Which lines of the data contain the string "theorem"? Copy every one.
----------------------------------------
-- ==== Sys2Proof/Machine/State.lean ====
section
/-!
DEFINITION. The state of the hardware (10_state.md R30: "The complete architectural state is the following 846 bits.
Nothing else in the hardware holds a value from one edge to the next."), its value after reset, the samples of the
input ports, and the reasons a step can stop.
-/

namespace Sys2Proof.Machine

/-- What the host drives on the input ports at one rising edge (30_encoding.md R100). -/
structure Pins where
  /-- `rst`: synchronous reset, active high. -/
  rst : Bool
  /-- `cmd_valid`: the host offers the command on `cmd`. -/
  cmdValid : Bool
  /-- `cmd`: the command word. -/
  cmd : BitVec 10
  deriving DecidableEq, Repr

/-- Four words in the order A, B, C, D: the source's State, "four Words (A, B, C, D)" (R31), as the function-level rules
pass it around (R260, R350). -/
structure Chain where
  A : Word
  B : Word
  C : Word
  D : Word
  deriving DecidableEq, Repr

/-- The state. The registers carry the spec's own names; upper and lower case letters are distinct registers (R33). -/
structure State where
  /-- Chaining register `A` (R31). -/
  A : Word
  /-- Chaining register `B` (R31). -/
  B : Word
  /-- Chaining register `C` (R31). -/
  C : Word
  /-- Chaining register `D` (R31). -/
  D : Word
  /-- Working register `a` (R32). -/
  a : Word
  /-- Working register `b` (R32). -/
  b : Word
  /-- Working register `c` (R32). -/
  c : Word
  /-- Working register `d` (R32). -/
  d : Word
  /-- The block buffer `X[0]` to `X[15]`, which is also the space BUF of 64 bytes (R35, R72). -/
  X : Buffer
  /-- `LEN`: message bits accepted, modulo 2^64 (R37). -/
  LEN : BitVec 64
  /-- `PH`: phase of the control FSM (R39). -/
  PH : BitVec 3
  /-- `RET`: the phase `ADDBACK` moves to (R41). -/
  RET : BitVec 3
  /-- `STEP`: step counter; with `PH` the program counter (R40, R44). -/
  STEP : BitVec 7
  /-- `ERR`: sticky protocol-error flag (R42). -/
  ERR : Bool
  /-- The model's own field, no register: what the host will drive on the input ports at the coming edges, earliest
  first; when the list has run out the host offers nothing (log entry 1). -/
  inputs : List Pins
  deriving DecidableEq, Repr

/-- Why a step stops. The hardware's one exception, ProtocolError, is no fault: it is a next state (R372). -/
inductive Fault where
  /-- `PH` holds 5, 6 or 7. Raised by step, never by an instruction; no state reachable from reset has it (R39, R47).
  Safe: the spec gives no behaviour there (93_implementation_defined.md U3, "stuck"). Log entry 6. -/
  | unreachablePhase
  /-- `STEP` is above 65 in `COMP`, or not 0 in another phase. Raised by step, never by an instruction (R40, R47).
  Safe: U3, "stuck". Log entry 6. -/
  | unreachableStep
  /-- `RET` holds neither `ABSORB`, `PADL` nor `DONE` while `PH` is `COMP`. Raised by step, never by an instruction
  (R41, R47). Safe: U3, "stuck". Log entry 6. -/
  | unreachableReturn
  deriving DecidableEq, Repr

/-- Why an instruction has no meaning. -/
inductive Refusal where
  /-- The instruction of that mnemonic has no meaning in the model. Raised by nothing: every row has its meaning.
  Safe. -/
  | notModelled (mnemonic : String)
  deriving DecidableEq, Repr

/-- What one rising edge does (60_exceptions.md R376, R340): reset, an accepted command or a due micro-operation, nothing
(port ready and no offer), or no row of the transition table. -/
inductive Event where
  | reset
  | run (f : Fetched)
  | idle
  | stuck (r : Fault)
  deriving DecidableEq, Repr

/-- The machine right after a reset edge (R60, R401). `a`, `b`, `c`, `d` and `X` are unspecified there: they are 0 in
this state by DESIGN CHOICE, unsafe, log entry 2 (a reset edge in a run keeps them, R400). The host has not
offered anything yet (log entry 1). -/
def State.reset : State where
  A := ivA
  B := ivB
  C := ivC
  D := ivD
  a := 0#32
  b := 0#32
  c := 0#32
  d := 0#32
  X := Vector.replicate 16 0#32
  LEN := 0#64
  PH := Config.phAbsorb
  RET := Config.phAbsorb
  STEP := 0#7
  ERR := false
  inputs := []

end Sys2Proof.Machine
end

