-- ==== Sys2Proof/Machine/Core.lean ====
section
/-!
DEFINITION. The machine as the host's interface names it.
-/

def Sys2Proof.core : Host.Core := { State := Sys2Proof.Machine.State, Fault := Sys2Proof.Machine.Fault, Refusal := Sys2Proof.Machine.Refusal, step := Sys2Proof.Machine.step, reset := Sys2Proof.Machine.State.reset }
end

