/-- R139: in `DONE` the commands `DATA`, `FINAL` and `RSVD` are dropped and raise ProtocolError, the phase stays `DONE` and the
digest stays valid and unchanged; only `INIT` has an effect. -/
def Obligations.DoneDropsEveryCommandButInit : Prop :=
  ∀ (s : State) (v : Byte), s.PH = Config.phDone →
    (∀ i, i = .data v ∨ i = .final ∨ i = .rsvd →
      ∃ t, exec i s = .next t ∧ t = { s with ERR := true } ∧ t.PH = Config.phDone ∧ digestValid t = true ∧
        digest t = digest s) ∧
    exec .init s = .next { s with
      A := 0x67452301#32, B := 0xefcdab89#32, C := 0x98badcfe#32, D := 0x10325476#32, LEN := 0#64, PH := 0#3 }

/-- A command in a phase in which the port is not ready waits: its meaning changes nothing. This is the model's reading of
40_host_commands.md section 2 (log entry 5). -/
def Obligations.CommandWaitsWhileNotReady : Prop :=
  ∀ (s : State) (w : BitVec 10), cmdReady s = false → exec (decodeCommand w) s = .next s

/-! ### The block buffer (20_memory.md, 42_block_formatter.md) -/

/-- R72: byte j of BUF is its lane of `X[j div 4]`, and `X[k]` is the little-endian word of its four bytes, as a number
`b0 + 2^8 b1 + 2^16 b2 + 2^24 b3`. -/
def Obligations.BufferIsLittleEndian : Prop :=
  ∀ x : Buffer,
    (∀ j : Fin 64, readByte x j = (x.get ⟨j.val / 4, by omega⟩).extractLsb' (8 * (j.val % 4)) 8) ∧
    (∀ k : Fin 16, (x.get k).toNat =
      (readByte x (byteAddr k 0)).toNat + 2 ^ 8 * (readByte x (byteAddr k 1)).toNat +
        2 ^ 16 * (readByte x (byteAddr k 2)).toNat + 2 ^ 24 * (readByte x (byteAddr k 3)).toNat)

/-- `MemWrite(BUF, j, 1, v)`: the byte reads back, the other 63 bytes and the other 15 words keep their values, and the
operation is decided by the bytes (two buffers with the same bytes are equal). Derived from 20_memory.md section 8. -/
def Obligations.ByteWriteChangesOneLane : Prop :=
  ∀ (x : Buffer) (j : Fin 64) (v : Byte),
    readByte (memWriteByte x j v) j = v ∧
    (∀ i, i ≠ j → readByte (memWriteByte x j v) i = readByte x i) ∧
    (∀ k : Fin 16, k.val ≠ j.val / 4 → (memWriteByte x j v).get k = x.get k) ∧
    (∀ y : Buffer, (∀ i, readByte y i = readByte x i) → y = x)

/-- Which operations write the buffer, and which bytes: `DATA` in `ABSORB` the byte at the fill index alone, `PADF` no byte
below it, `PADL` every byte; no other instruction changes any byte, and no instruction touches the inputs. Derived from 10_state.md section 3 and
42_block_formatter.md section 2. -/
def Obligations.BufferFrame : Prop :=
  ∀ (s t : State) (i : Instr), exec i s = .next t →
    t.inputs = s.inputs ∧
    (∀ j : Fin 64,
      (match i with
        | .data _ => s.PH = Config.phAbsorb → j ≠ fillAddr s.LEN
        | .padf => j.val < (fillIndex s.LEN).toNat
        | .padl => False
        | _ => True) →
      readByte t.X j = readByte s.X j)

/-! ### The padding engine (41_padding_engine.md) -/

/-- R166: `PADF` writes `0x80` at the fill index, zeros above it, the length bytes at 56 to 63 where n <= 55, keeps the message
bytes below, sets `RET`, and enters `COMP`; everything else is unchanged. -/
def Obligations.PadfFormatsTheFirstBlock : Prop :=
  ∀ s : State, ∃ x : Buffer,
    exec .padf s = .next { s with
      X := x, RET := if (fillIndex s.LEN).toNat ≤ 55 then Config.phDone else Config.phPadl
      STEP := 0#7, PH := Config.phComp } ∧
    ∀ j : Fin 64, readByte x j =
      if j.val < (fillIndex s.LEN).toNat then readByte s.X j
      else if j.val = (fillIndex s.LEN).toNat then 0x80#8
      else if (fillIndex s.LEN).toNat ≤ 55 ∧ 56 ≤ j.val then s.LEN.extractLsb' (8 * (j.val - 56)) 8
      else 0x00#8
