/-! The edges of a block, counted from its entry. -/

/-- `u` is reached from the entry `s` of `COMP` by `k` edges, and is the compression of the same block after them. -/
structure InBlock (s u : State) (k : Nat) : Prop where
  run_eq : run k s = .next u
  PH_eq : u.PH = Config.phComp
  STEP_eq : u.STEP.toNat = k
  result_eq : compressionResult u = compressionResult s
  X_eq : u.X = s.X
  LEN_eq : u.LEN = s.LEN
  RET_eq : u.RET = s.RET
  ERR_eq : u.ERR = s.ERR
  inputs_eq : u.inputs = s.inputs.drop k

/-- Edge 0 of a block is `LOAD`, edge `k` from 1 to 64 is `STEP k`. -/
theorem InBlock.succ {k : Nat} (h : InBlock s u k) (hk : k < 65) (hret : returnLegal s.RET = true)
    (hrst : (nextPins u).rst = false) : ∃ v, InBlock s v (k + 1) := by
  have hlegal : returnLegal u.RET = true := h.RET_eq ▸ hret
  rcases Nat.eq_zero_or_pos k with rfl | hpos
  · have h0 : u.STEP = 0#7 := BitVec.eq_of_toNat_eq h.STEP_eq
    refine ⟨loadWorking (consumePins u), run_succ_last 0 h.run_eq (step_load hrst h.PH_eq hlegal h0), h.PH_eq, rfl,
      (compressionResult_loadWorking h0).trans h.result_eq, h.X_eq, h.LEN_eq, h.RET_eq, h.ERR_eq, ?_⟩
    simp [h.inputs_eq]
  · have he : u.STEP.toNat = k - 1 + 1 := by rw [h.STEP_eq]; omega
    let e : Fin 64 := ⟨k - 1, by omega⟩
    refine ⟨sequencerStep e (consumePins u), run_succ_last k h.run_eq (step_stepInstr hrst h.PH_eq hlegal e he),
      by simp [h.PH_eq], ?_, (compressionResult_sequencerStep e he).trans h.result_eq, by simp [h.X_eq],
      by simp [h.LEN_eq], by simp [h.RET_eq], by simp [h.ERR_eq], by simp [h.inputs_eq]⟩
    simp only [sequencerStep_STEP, BitVec.toNat_ofNat, e]
    omega

theorem exists_inBlock (hp : s.PH = Config.phComp) (h0 : s.STEP = 0#7) (hret : returnLegal s.RET = true)
    (hno : NoReset 66 s) : ∀ k ≤ 65, ∃ u, InBlock s u k
  | 0, _ => ⟨s, rfl, hp, by simp [h0], rfl, rfl, rfl, rfl, rfl, rfl⟩
  | k + 1, hk => by
    obtain ⟨u, hu⟩ := exists_inBlock hp h0 hret hno k (by omega)
    exact hu.succ (by omega) hret (hno.at (by omega) hu.inputs_eq)

/-- Settles O48: edges 0 to 64 stay in the block (`exists_inBlock`), and edge 65 is `ADDBACK`, which writes the result that
all of them kept. -/
theorem sixtySixEdgesCompressTheBlock : Obligations.SixtySixEdgesCompressTheBlock := by
  intro s hp h0 hret hno
  have hblock := exists_inBlock hp h0 hret hno
  refine ⟨?_, fun k hk => ?_⟩
  · obtain ⟨u, hu⟩ := hblock 65 le_rfl
    have h65 : u.STEP = 65#7 := BitVec.eq_of_toNat_eq hu.STEP_eq
    have hstep := step_addback (hno.at (by decide) hu.inputs_eq) hu.PH_eq (hu.RET_eq ▸ hret) h65
    refine ⟨_, run_succ_last 65 hu.run_eq hstep, ?_, rfl, hu.RET_eq, hu.X_eq, hu.LEN_eq, hu.RET_eq, hu.ERR_eq, ?_⟩
    · rw [chainOf_addBackReturn_eq h65, hu.result_eq, compressionResult_entry h0]
    · simp [hu.inputs_eq]
  · obtain ⟨u, hu⟩ := hblock k (by omega)
    exact ⟨u, hu.run_eq, hu.PH_eq, hu.STEP_eq⟩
----------------------------------------
## Solution to the exercise
theorem InBlock.succ {k : Nat} (h : InBlock s u k) (hk : k < 65) (hret : returnLegal s.RET = true)
theorem exists_inBlock (hp : s.PH = Config.phComp) (h0 : s.STEP = 0#7) (hret : returnLegal s.RET = true)
theorem sixtySixEdgesCompressTheBlock : Obligations.SixtySixEdgesCompressTheBlock := by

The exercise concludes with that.